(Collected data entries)
•••

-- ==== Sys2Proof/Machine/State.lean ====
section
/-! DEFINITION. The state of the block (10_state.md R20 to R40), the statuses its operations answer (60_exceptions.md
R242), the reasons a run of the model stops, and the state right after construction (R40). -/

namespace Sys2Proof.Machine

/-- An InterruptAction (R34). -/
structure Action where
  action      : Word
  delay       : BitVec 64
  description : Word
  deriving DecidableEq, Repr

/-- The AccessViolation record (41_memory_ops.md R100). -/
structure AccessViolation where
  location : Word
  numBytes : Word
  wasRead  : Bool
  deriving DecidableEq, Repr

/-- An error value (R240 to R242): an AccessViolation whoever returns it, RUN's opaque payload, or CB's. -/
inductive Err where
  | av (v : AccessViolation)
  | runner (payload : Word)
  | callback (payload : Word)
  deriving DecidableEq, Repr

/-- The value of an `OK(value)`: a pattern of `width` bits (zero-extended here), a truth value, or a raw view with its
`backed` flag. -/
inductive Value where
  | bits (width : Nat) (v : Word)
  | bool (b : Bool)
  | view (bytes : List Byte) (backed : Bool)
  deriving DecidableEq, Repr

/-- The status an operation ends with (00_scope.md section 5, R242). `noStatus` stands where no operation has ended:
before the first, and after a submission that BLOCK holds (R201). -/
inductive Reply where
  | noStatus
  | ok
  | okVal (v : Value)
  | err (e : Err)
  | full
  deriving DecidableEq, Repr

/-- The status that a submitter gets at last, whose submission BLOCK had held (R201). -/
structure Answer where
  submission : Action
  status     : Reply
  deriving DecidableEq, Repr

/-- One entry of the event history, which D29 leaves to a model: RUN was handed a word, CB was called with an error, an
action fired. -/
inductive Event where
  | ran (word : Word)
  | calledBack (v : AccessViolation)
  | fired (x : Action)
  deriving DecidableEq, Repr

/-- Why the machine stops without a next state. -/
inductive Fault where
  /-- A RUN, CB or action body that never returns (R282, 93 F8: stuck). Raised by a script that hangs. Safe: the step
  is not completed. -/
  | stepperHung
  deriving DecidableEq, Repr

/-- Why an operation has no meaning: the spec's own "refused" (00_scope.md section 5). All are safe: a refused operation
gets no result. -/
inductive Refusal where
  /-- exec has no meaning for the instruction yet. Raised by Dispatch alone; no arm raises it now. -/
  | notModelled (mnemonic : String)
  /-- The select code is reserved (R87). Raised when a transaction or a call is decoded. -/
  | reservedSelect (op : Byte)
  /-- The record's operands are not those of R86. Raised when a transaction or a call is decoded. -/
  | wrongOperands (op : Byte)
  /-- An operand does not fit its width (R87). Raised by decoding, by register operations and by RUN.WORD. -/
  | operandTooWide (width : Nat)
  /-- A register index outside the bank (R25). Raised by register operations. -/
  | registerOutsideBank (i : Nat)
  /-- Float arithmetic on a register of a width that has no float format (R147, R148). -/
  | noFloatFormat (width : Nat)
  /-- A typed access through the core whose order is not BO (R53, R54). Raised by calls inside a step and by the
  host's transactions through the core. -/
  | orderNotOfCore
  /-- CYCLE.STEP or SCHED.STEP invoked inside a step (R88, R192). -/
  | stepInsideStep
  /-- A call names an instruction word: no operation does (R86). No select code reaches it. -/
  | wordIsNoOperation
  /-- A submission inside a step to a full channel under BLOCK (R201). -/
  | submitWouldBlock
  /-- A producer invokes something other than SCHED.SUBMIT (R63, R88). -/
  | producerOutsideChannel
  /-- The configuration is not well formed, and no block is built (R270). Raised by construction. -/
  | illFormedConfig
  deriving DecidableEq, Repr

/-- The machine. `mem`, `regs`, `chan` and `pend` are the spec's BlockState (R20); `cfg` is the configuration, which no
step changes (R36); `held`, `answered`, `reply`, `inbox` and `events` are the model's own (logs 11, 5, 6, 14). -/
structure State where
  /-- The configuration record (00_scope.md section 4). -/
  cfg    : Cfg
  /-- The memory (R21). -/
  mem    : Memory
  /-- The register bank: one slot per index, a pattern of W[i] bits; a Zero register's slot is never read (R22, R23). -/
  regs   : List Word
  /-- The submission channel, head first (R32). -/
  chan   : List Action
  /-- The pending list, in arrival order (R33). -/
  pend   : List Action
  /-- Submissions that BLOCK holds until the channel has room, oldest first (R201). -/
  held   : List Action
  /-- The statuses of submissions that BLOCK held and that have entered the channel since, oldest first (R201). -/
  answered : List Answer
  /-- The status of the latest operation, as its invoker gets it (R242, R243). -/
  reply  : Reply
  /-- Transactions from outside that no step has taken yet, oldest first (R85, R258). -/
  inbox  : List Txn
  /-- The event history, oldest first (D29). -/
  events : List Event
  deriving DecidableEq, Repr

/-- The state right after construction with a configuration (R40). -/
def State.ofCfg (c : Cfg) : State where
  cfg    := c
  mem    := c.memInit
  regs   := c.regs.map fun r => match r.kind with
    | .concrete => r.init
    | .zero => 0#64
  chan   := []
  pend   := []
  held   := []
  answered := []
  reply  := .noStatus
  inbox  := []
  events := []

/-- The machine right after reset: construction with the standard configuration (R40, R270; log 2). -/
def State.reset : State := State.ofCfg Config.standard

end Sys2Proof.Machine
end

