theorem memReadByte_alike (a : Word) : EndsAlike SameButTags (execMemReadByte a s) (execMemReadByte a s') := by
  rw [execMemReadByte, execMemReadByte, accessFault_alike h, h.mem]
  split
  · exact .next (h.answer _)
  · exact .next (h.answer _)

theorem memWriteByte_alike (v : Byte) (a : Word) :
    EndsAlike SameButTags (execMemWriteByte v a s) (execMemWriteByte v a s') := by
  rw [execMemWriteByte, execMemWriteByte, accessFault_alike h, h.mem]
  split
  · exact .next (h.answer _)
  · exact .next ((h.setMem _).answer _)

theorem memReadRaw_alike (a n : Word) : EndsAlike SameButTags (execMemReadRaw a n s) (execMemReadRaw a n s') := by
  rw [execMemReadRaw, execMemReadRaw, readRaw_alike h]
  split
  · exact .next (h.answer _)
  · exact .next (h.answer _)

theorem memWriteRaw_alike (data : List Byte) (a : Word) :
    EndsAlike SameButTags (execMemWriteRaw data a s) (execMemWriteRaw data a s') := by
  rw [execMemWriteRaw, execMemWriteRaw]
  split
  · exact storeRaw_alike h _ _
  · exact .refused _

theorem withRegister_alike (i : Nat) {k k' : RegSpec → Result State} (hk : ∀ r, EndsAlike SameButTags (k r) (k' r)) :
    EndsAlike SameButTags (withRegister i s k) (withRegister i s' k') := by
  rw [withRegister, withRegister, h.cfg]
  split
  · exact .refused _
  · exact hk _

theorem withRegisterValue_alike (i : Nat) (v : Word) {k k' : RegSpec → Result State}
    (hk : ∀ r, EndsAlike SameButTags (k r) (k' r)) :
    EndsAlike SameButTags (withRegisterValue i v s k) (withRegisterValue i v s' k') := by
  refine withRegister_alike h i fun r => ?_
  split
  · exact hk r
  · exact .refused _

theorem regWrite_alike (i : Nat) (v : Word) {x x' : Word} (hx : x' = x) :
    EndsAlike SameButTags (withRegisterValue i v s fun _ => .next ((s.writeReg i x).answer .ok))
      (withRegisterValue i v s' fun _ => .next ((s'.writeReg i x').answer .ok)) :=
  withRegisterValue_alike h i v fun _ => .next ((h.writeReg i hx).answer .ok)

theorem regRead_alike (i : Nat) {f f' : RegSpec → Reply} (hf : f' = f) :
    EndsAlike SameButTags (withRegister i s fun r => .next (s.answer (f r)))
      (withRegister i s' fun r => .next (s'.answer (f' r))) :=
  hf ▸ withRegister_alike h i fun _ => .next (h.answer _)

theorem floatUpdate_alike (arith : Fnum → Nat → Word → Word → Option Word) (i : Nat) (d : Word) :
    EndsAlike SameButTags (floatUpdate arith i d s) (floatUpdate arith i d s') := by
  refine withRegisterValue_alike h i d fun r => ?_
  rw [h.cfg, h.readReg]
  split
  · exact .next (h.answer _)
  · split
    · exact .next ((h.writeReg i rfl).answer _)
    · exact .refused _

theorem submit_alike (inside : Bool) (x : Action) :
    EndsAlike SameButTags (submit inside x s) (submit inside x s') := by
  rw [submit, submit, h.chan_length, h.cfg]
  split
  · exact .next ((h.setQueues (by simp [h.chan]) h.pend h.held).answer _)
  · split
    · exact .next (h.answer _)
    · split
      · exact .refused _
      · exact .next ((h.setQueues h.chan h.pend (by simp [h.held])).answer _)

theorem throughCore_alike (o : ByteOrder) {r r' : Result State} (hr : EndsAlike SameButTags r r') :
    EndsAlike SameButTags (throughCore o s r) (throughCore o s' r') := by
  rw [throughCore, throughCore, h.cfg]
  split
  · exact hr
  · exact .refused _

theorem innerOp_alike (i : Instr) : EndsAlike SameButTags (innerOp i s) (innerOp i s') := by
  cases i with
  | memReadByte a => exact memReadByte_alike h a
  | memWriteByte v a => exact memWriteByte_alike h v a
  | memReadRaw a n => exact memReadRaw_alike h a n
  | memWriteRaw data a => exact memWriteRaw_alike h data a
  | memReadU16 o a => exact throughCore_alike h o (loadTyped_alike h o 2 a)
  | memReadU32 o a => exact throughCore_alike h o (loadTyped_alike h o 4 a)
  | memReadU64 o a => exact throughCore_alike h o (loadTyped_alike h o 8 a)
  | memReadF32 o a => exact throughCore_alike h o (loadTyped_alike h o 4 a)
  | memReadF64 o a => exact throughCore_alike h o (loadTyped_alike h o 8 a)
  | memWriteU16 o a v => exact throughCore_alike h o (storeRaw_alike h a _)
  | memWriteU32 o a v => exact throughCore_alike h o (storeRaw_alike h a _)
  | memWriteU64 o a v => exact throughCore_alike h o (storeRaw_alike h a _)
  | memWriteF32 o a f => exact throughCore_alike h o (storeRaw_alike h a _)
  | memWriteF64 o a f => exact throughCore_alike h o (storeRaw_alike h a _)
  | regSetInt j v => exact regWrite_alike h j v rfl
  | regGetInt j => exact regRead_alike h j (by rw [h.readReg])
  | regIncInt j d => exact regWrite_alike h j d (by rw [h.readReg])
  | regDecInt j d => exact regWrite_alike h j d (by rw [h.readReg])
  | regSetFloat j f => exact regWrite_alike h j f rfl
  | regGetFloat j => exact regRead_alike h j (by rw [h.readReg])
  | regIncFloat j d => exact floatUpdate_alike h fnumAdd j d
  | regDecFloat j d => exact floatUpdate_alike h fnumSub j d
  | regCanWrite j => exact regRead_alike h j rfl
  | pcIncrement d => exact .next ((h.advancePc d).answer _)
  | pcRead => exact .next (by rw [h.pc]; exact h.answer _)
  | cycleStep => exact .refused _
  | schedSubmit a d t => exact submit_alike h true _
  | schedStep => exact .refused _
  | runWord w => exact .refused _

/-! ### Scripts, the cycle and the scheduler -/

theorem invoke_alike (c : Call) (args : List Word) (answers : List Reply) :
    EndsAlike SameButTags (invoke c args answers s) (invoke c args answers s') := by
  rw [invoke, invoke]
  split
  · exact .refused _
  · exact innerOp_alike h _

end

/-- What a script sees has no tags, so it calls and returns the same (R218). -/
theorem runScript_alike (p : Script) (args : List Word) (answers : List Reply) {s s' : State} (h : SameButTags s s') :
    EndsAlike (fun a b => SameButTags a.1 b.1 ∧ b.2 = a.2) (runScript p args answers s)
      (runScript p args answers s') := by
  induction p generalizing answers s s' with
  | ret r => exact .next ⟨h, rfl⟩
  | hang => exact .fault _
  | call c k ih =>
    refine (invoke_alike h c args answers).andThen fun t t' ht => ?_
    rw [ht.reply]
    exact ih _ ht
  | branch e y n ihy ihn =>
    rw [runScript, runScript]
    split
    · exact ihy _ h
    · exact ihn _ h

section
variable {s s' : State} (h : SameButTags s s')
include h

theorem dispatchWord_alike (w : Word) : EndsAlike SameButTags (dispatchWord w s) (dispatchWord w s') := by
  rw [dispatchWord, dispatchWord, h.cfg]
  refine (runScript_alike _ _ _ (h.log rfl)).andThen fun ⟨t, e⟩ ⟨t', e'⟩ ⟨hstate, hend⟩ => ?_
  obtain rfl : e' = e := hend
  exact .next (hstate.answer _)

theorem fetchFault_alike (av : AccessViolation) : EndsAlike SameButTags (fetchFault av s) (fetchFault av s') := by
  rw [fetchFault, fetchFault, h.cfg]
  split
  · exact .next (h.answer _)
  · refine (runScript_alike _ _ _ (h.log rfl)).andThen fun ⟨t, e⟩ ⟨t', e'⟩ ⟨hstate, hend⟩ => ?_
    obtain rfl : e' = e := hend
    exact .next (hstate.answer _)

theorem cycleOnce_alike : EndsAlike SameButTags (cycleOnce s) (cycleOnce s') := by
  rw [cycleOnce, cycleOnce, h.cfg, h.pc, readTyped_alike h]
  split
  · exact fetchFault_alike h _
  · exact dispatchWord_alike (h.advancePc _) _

•••

▸ Exercise
In the records above, copy exactly the lines from the one that contains "theorem fetchFault_alike (av" through the last, and nothing else.

▸ Answer for the task
theorem fetchFault_alike (av : AccessViolation) : EndsAlike SameButTags (fetchFault av s) (fetchFault av s') := by
  rw [fetchFault, fetchFault, h.cfg]
  split
  · exact .next (h.answer _)
  · refine (runScript_alike _ _ _ (h.log rfl)).andThen fun ⟨t, e⟩ ⟨t', e'⟩ ⟨hstate, hend⟩ => ?_
    obtain rfl : e' = e := hend
    exact .next (hstate.answer _)

theorem cycleOnce_alike : EndsAlike SameButTags (cycleOnce s) (cycleOnce s') := by
  rw [cycleOnce, cycleOnce, h.cfg, h.pc, readTyped_alike h]
  split
  · exact fetchFault_alike h _
  · exact dispatchWord_alike (h.advancePc _) _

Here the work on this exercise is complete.